The solution was a to change the I2C pins to different ones available, specifically
I2C1 which is on PA6,PA7
Pixels that are highly updated are faded
The LCD is limited in its response time. While it is relativy fast to change pixel
status (on\off) it takes a considerable amount of time for the pixel to fully lit and
have it at maximum brightness. When quickly updating the ball position it is
required to quickly turn pixels on and off thus making the fall appear ‘faded’.
There only solution we found to fix this problem that didn’t impact gameply was
using a different screen which we didn’t have available.
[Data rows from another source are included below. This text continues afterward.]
-- ==== Sys2Proof/Machine/Flags.lean ====
section
/-! DEFINITION. Number formats, exact values, rounding and every flag of CW.FFLAGS (R66 to R76, R85). -/

namespace Sys2Proof.Machine

/-! ### Flags (R73) -/

def flagNX : Nat := 1
def flagUF : Nat := 2
def flagOF : Nat := 4
def flagDZ : Nat := 8
def flagNV : Nat := 16
def flagSAT : Nat := 32

/-- A flag where a condition holds. -/
def flagIf (c : Bool) (fl : Nat) : Nat := if c then fl else 0

/-! ### Exact values -/

/-- An exact value: NaN, an infinity, or the number (-1)^neg x n / d x 2^e, whose zero keeps its sign. -/
inductive Exact where
  | nan
  | inf (neg : Bool)
  | fin (neg : Bool) (n d : Nat) (e : Int)
  deriving DecidableEq, Repr

def Exact.neg : Exact → Exact
  | .nan => .nan
  | .inf s => .inf (!s)
  | .fin s n d e => .fin (!s) n d e

/-- An integer times 2^e as an exact value. -/
def Exact.ofInt (x e : Int) : Exact := .fin (decide (x < 0)) x.natAbs 1 e

/-! ### Formats (R68) -/

/-- A floating format: width, fraction bits, bias, whether it has infinities and NaNs, the canonical NaN and the largest finite code. -/
structure Fmt where
  width : Nat
  frac : Nat
  bias : Nat
  hasInf : Bool
  hasNan : Bool
  nanCode : Nat
  maxCode : Nat
  deriving DecidableEq, Repr

def fmtF32 : Fmt := { width := 32, frac := 23, bias := 127, hasInf := true, hasNan := true, nanCode := 0x7FC00000, maxCode := 0x7F7FFFFF }
def fmtF16 : Fmt := { width := 16, frac := 10, bias := 15, hasInf := true, hasNan := true, nanCode := 0x7E00, maxCode := 0x7BFF }
def fmtBf16 : Fmt := { width := 16, frac := 7, bias := 127, hasInf := true, hasNan := true, nanCode := 0x7FC0, maxCode := 0x7F7F }
def fmtE4m3 : Fmt := { width := 8, frac := 3, bias := 7, hasInf := false, hasNan := true, nanCode := 0x7F, maxCode := 0x7E }
def fmtE5m2 : Fmt := { width := 8, frac := 2, bias := 15, hasInf := true, hasNan := true, nanCode := 0x7E, maxCode := 0x7B }
def fmtE3m2 : Fmt := { width := 6, frac := 2, bias := 3, hasInf := false, hasNan := false, nanCode := 0, maxCode := 0x1F }
def fmtE2m3 : Fmt := { width := 6, frac := 3, bias := 1, hasInf := false, hasNan := false, nanCode := 0, maxCode := 0x1F }
def fmtE2m1 : Fmt := { width := 4, frac := 1, bias := 1, hasInf := false, hasNan := false, nanCode := 0, maxCode := 0x7 }

/-- The sign bit of a code. -/
def Fmt.sign (f : Fmt) (c : Nat) : Bool := bitField c (f.width - 1) 1 == 1

/-- A code without its sign bit. -/
def Fmt.mag (f : Fmt) (c : Nat) : Nat := c % 2 ^ (f.width - 1)

/-- The code of an infinity where the format has one. -/
def Fmt.infCode (f : Fmt) : Nat := f.maxCode + 1

def Fmt.withSign (f : Fmt) (neg : Bool) (mag : Nat) : Nat := if neg then 2 ^ (f.width - 1) + mag else mag

/-- Whether a code is a NaN of the format (R68). -/
def Fmt.isNan (f : Fmt) (c : Nat) : Bool := f.hasNan && decide ((if f.hasInf then f.infCode else f.maxCode) < f.mag c)

/-- Whether a code is a signalling NaN (R70). -/
def Fmt.isSnan (f : Fmt) (c : Nat) : Bool := f.isNan c && f.hasInf && bitField c (f.frac - 1) 1 == 0

/-- The value of a code (R68). -/
def Fmt.value (f : Fmt) (c : Nat) : Exact :=
  if f.isNan c then .nan
  else if f.hasInf && f.mag c == f.infCode then .inf (f.sign c)
  else if f.mag c < 2 ^ f.frac then .fin (f.sign c) (f.mag c) 1 (1 - (f.bias : Int) - f.frac)
  else .fin (f.sign c) (2 ^ f.frac + f.mag c % 2 ^ f.frac) 1 ((f.mag c / 2 ^ f.frac : Nat) - (f.bias : Int) - f.frac)

/-! ### Rounding (R72, R75) -/

/-- floor(num / den) rounded under a mode by what is left: 0 RNE, 1 RTZ, 2 RDN, 3 RUP, 4 RNA; and whether anything was left. -/
def roundQuot (mode : Nat) (neg : Bool) (num den : Nat) : Nat × Bool :=
  let q := num / den
  let r := num % den
  let up :=
    if r = 0 then false
    else if mode = 0 then decide (den < 2 * r) || (decide (2 * r = den) && q % 2 == 1)
    else if mode = 1 then false
    else if mode = 2 then neg
    else if mode = 3 then !neg
    else decide (den ≤ 2 * r)
  (if up then q + 1 else q, decide (r ≠ 0))

/-- n / d x 2^e rounded to a multiple of 2^q, as the multiple (R75). -/
def roundAt (mode : Nat) (neg : Bool) (n d : Nat) (e q : Int) : Nat × Bool :=
  if q ≤ e then roundQuot mode neg (n * 2 ^ (e - q).toNat) d else roundQuot mode neg n (d * 2 ^ (q - e).toNat)

/-- floor(log2(n / d)) for n > 0. -/
def log2Quot (n d : Nat) : Int :=
  let k := (Nat.log2 n : Int) - Nat.log2 d
  if (if 0 ≤ k then d * 2 ^ k.toNat ≤ n else d ≤ n * 2 ^ (-k).toNat) then k else k - 1

/-- What an overflow delivers in a format with infinities (R75). -/
def overflowCode (f : Fmt) (mode : Nat) (neg : Bool) : Nat :=
  if mode = 0 ∨ mode = 4 then f.infCode
  else if mode = 1 then f.maxCode
  else if mode = 3 then (if neg then f.maxCode else f.infCode)
  else (if neg then f.infCode else f.maxCode)

/-- convert(fmt, x, mode) of R75: the code and the flags. -/
def convert (f : Fmt) (mode : Nat) : Exact → Nat × Nat
  | .nan => if f.hasNan then (f.nanCode, 0) else (0, flagNV)
  | .inf s => if f.hasInf then (f.withSign s f.infCode, 0) else (f.withSign s f.maxCode, flagOF)
  | .fin s n d e =>
    if n = 0 then (f.withSign s 0, 0)
    else
      let lg := log2Quot n d + e
      let emin := 1 - (f.bias : Int)
      let u := roundAt mode s n d e (lg - f.frac)
      let ulg := if 2 ^ (f.frac + 1) ≤ u.1 then lg + 1 else lg
      let um := if 2 ^ (f.frac + 1) ≤ u.1 then 0 else u.1 - 2 ^ f.frac
      if (f.maxCode : Int) < (ulg + f.bias) * 2 ^ f.frac + um ∧ 0 < ulg + f.bias then
        (f.withSign s (if f.hasInf then overflowCode f mode s else f.maxCode), flagOF + flagNX)
      else
        let top := if lg < emin then emin else lg
        let y := roundAt mode s n d e (top - f.frac)
        (f.withSign s ((top - emin).toNat * 2 ^ f.frac + y.1), flagIf y.2 flagNX + flagIf (y.2 && decide (ulg < emin)) flagUF)

/-- An exact value rounded and saturated to the integers lo to hi (R67): the integer and the flags. -/
def toInteger (mode : Nat) (lo hi : Int) : Exact → Int × Nat
  | .nan => (0, flagNV)
  | .inf s => (if s then lo else hi, flagNV)
  | .fin s n d e =>
    let r := roundAt mode s n d e 0
    let v : Int := if s then -(r.1 : Int) else r.1
    if v < lo then (lo, flagNV) else if hi < v then (hi, flagNV) else (v, flagIf r.2 flagNX)

/-- sat(format, x) for the integers lo to hi, with SAT where it clamps (R67). -/
def saturate (lo hi x : Int) : Int × Nat := if x < lo then (lo, flagSAT) else if hi < x then (hi, flagSAT) else (x, 0)

/-- widen between floating formats (R76): exact, with NV for a signalling NaN. -/
def widen (src dst : Fmt) (c : Nat) : Nat × Nat := ((convert dst 0 (src.value c)).1, flagIf (src.isSnan c) flagNV)

/-- A narrowing conversion of a code (R70, R75). -/
def narrow (src dst : Fmt) (mode c : Nat) : Nat × Nat :=
  let r := convert dst mode (src.value c)
  (r.1, r.2 ||| flagIf (src.isSnan c) flagNV)

/-! ### Arithmetic on exact values (R71, R231) -/

/-- The signed numerator of a number with denominator 1 at exponent q, at or below its own. -/
def alignedAt (s : Bool) (n : Nat) (e q : Int) : Int := (if s then -1 else 1) * (n * 2 ^ (e - q).toNat : Nat)

/-- The sum of two exact values, with NV for the sum of opposite infinities (R71, R231). -/
def exactAdd (mode : Nat) : Exact → Exact → Exact × Nat
  | .nan, _ => (.nan, 0)
  | _, .nan => (.nan, 0)
  | .inf s, .inf s' => if s = s' then (.inf s, 0) else (.nan, flagNV)
  | .inf s, _ => (.inf s, 0)
  | _, .inf s => (.inf s, 0)
  | .fin s n _ e, .fin s' n' _ e' =>
    let q := min e e'
    let x := alignedAt s n e q + alignedAt s' n' e' q
    if x = 0 then (.fin (if n = 0 ∧ n' = 0 ∧ s = s' then s else decide (mode = 2)) 0 1 0, 0)
    else (Exact.ofInt x q, 0)

/-- The product, with NV for 0 times an infinity (R231). -/
def exactMul : Exact → Exact → Exact × Nat
  | .nan, _ => (.nan, 0)
  | _, .nan => (.nan, 0)
  | .inf s, .inf s' => (.inf (s != s'), 0)
  | .inf s, .fin s' n _ _ => if n = 0 then (.nan, flagNV) else (.inf (s != s'), 0)
  | .fin s n _ _, .inf s' => if n = 0 then (.nan, flagNV) else (.inf (s != s'), 0)
  | .fin s n d e, .fin s' n' d' e' => (.fin (s != s') (n * n') (d * d') (e + e'), 0)

/-- The quotient, with NV for 0 / 0 and of two infinities, and DZ (R231). -/
def exactDiv : Exact → Exact → Exact × Nat
  | .nan, _ => (.nan, 0)
  | _, .nan => (.nan, 0)
  | .inf _, .inf _ => (.nan, flagNV)
  | .inf s, .fin s' _ _ _ => (.inf (s != s'), 0)
  | .fin s _ _ _, .inf s' => (.fin (s != s') 0 1 0, 0)
  | .fin s n d e, .fin s' n' d' e' =>
    if n' = 0 then (if n = 0 then (.nan, flagNV) else (.inf (s != s'), flagDZ))
    else (.fin (s != s') (n * d') (d * n') (e - e'), 0)

/-- floor of the square root of n, by k halvings of an interval that starts at x. -/
def isqrtFrom (n : Nat) : Nat → Nat → Nat
  | 0, x => x
  | k + 1, x => isqrtFrom n k (if (x + 2 ^ k) * (x + 2 ^ k) ≤ n then x + 2 ^ k else x)

/-- The square root of a number with denominator 1: 96 bits of it or more, and a half bit where something is left, which every mode rounds as
it rounds the exact root (R231). -/
def exactSqrt : Exact → Exact × Nat
  | .nan => (.nan, 0)
  | .inf s => if s then (.nan, flagNV) else (.inf false, 0)
  | .fin s n _ e =>
    if n = 0 then (.fin s 0 1 0, 0)
    else if s then (.nan, flagNV)
    else
      let k : Nat := if e % 2 = 0 then 192 else 193
      let m := n * 2 ^ k
      let r := isqrtFrom m 160 0
      (.fin false (2 * r + (if r * r = m then 0 else 1)) 1 ((e - k) / 2 - 1), 0)

/-- The flag of signalling NaNs among operands (R70). -/
def snanFlag (f : Fmt) (l : List Nat) : Nat := flagIf (l.any f.isSnan) flagNV

/-- An operation on exact values delivered in a format: the code and the flags (R231). -/
def deliver (f : Fmt) (mode : Nat) (ops : List Nat) (x : Exact × Nat) : Nat × Nat :=
  let r := convert f mode x.1
  (r.1, r.2 ||| x.2 ||| snanFlag f ops)

def fpAdd (f : Fmt) (mode a b : Nat) : Nat × Nat := deliver f mode [a, b] (exactAdd mode (f.value a) (f.value b))
def fpSub (f : Fmt) (mode a b : Nat) : Nat × Nat := deliver f mode [a, b] (exactAdd mode (f.value a) (f.value b).neg)
def fpMul (f : Fmt) (mode a b : Nat) : Nat × Nat := deliver f mode [a, b] (exactMul (f.value a) (f.value b))
def fpDiv (f : Fmt) (mode a b : Nat) : Nat × Nat := deliver f mode [a, b] (exactDiv (f.value a) (f.value b))
def fpSqrt (f : Fmt) (mode a : Nat) : Nat × Nat := deliver f mode [a] (exactSqrt (f.value a))

/-- A fused form: the product, negated or not, plus the addend, negated or not, in one rounding (R234). -/
def fpFused (f : Fmt) (mode : Nat) (negProd negAdd : Bool) (a b c : Nat) : Nat × Nat :=
  let p := exactMul (f.value a) (f.value b)
  let x := if negProd then p.1.neg else p.1
  let y := if negAdd then (f.value c).neg else f.value c
  let r := exactAdd mode x y
  deliver f mode [a, b, c] (r.1, r.2 ||| p.2)

/-- Signed numerators of two numbers on one grid, for comparing. -/
def exactLt : Exact → Exact → Bool
  | .fin s n _ e, .fin s' n' _ e' => decide (alignedAt s n e (min e e') < alignedAt s' n' e' (min e e'))
  | .inf s, .inf s' => s && !s'
  | .inf s, .fin _ _ _ _ => s
  | .fin _ _ _ _, .inf s' => !s'
  | _, _ => false

/-- The order of R232: by value, and -0 below +0. -/
def fpLess (f : Fmt) (a b : Nat) : Bool :=
  exactLt (f.value a) (f.value b) || (f.mag a == 0 && f.mag b == 0 && f.sign a && !f.sign b)

/-- VFMIN and VFMAX of an element (R232). -/
def fpMinMax (f : Fmt) (max : Bool) (a b : Nat) : Nat × Nat :=
  let r :=
    if f.isNan a && f.isNan b then f.nanCode
    else if f.isNan a then b
    else if f.isNan b then a
    else if max then (if fpLess f a b then b else a)
    else (if fpLess f b a then b else a)
  (r, snanFlag f [a, b])

/-- The class mask of an element (R233). -/
def fpClass (f : Fmt) (c : Nat) : Nat :=
  if f.isNan c then (if f.isSnan c then 2 ^ 8 else 2 ^ 9)
  else if f.mag c = f.infCode then (if f.sign c then 2 ^ 0 else 2 ^ 7)
  else if f.mag c = 0 then (if f.sign c then 2 ^ 3 else 2 ^ 4)
  else if f.mag c < 2 ^ f.frac then (if f.sign c then 2 ^ 2 else 2 ^ 5)
  else (if f.sign c then 2 ^ 1 else 2 ^ 6)

/-! ### Elements of lanes (R69, R226, R227) -/

/-- Results of the enabled lanes written under R227, with their flags. -/
def Firing.writeLanes (f : Firing) (d m : Nat) (z : Bool) (r : Nat → Nat × Nat) : Firing :=
  let rs := lanes16.map fun j => if f.enabled m j then r j else (0, 0)
  { f.writeV d (maskWrite f d m z fun j => BitVec.ofNat 32 (rs.getD j (0, 0)).1) with
    fflags := rs.foldl (fun a e => a ||| e.2) f.fflags }

/-- A lane computed element by element of width w from the same lane of its sources. -/
def perElement (w : Nat) (op : List Nat → Nat × Nat) (srcs : List Nat) : Nat × Nat :=
  (List.range (32 / w)).foldl (fun a i =>
    let r := op (srcs.map fun x => bitField x (w * i) w)
    (a.1 + r.1 % 2 ^ w * 2 ^ (w * i), a.2 ||| r.2)) (0, 0)

/-- Lane j of register i as a number. -/
def Firing.laneNat (f : Firing) (i j : Nat) : Nat := (lane (f.vreg i) j).toNat

/-- A vector instruction that works lane by lane on the same lanes of its sources. -/
def vectorOp (s : State) (d m : Nat) (z : Bool) (srcs : List Nat) (op : Nat → List Nat → Nat × Nat) : Out :=
  vecOp s fun c =>
    { c with f := c.f.writeLanes d m z fun j => op c.f.round (srcs.map fun i => c.f.laneNat i j) }.complete 4

end Sys2Proof.Machine
end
Increasing the ball
update time allowed the pixels some more time to get fully lighted up, but slowed
the ball too much for the game to continue to be fun.
Screen randomly changes blocks (16 pixels)
We faced it when we updated too much pixels at once. Too many writes to the
screen at different positions causes it to ignore some commands and update the
wrong position (16 pixels since the LCD controller is a 16 bit part)
The solution was to use less updates. The actual pixels that should be updated
on every refresh are the ball pixels and the players' boards. Instead of using
immediate updating for each pixel, we updated an internal buffer of the screen
state and then called the LCD hardware sync and update the whole screen.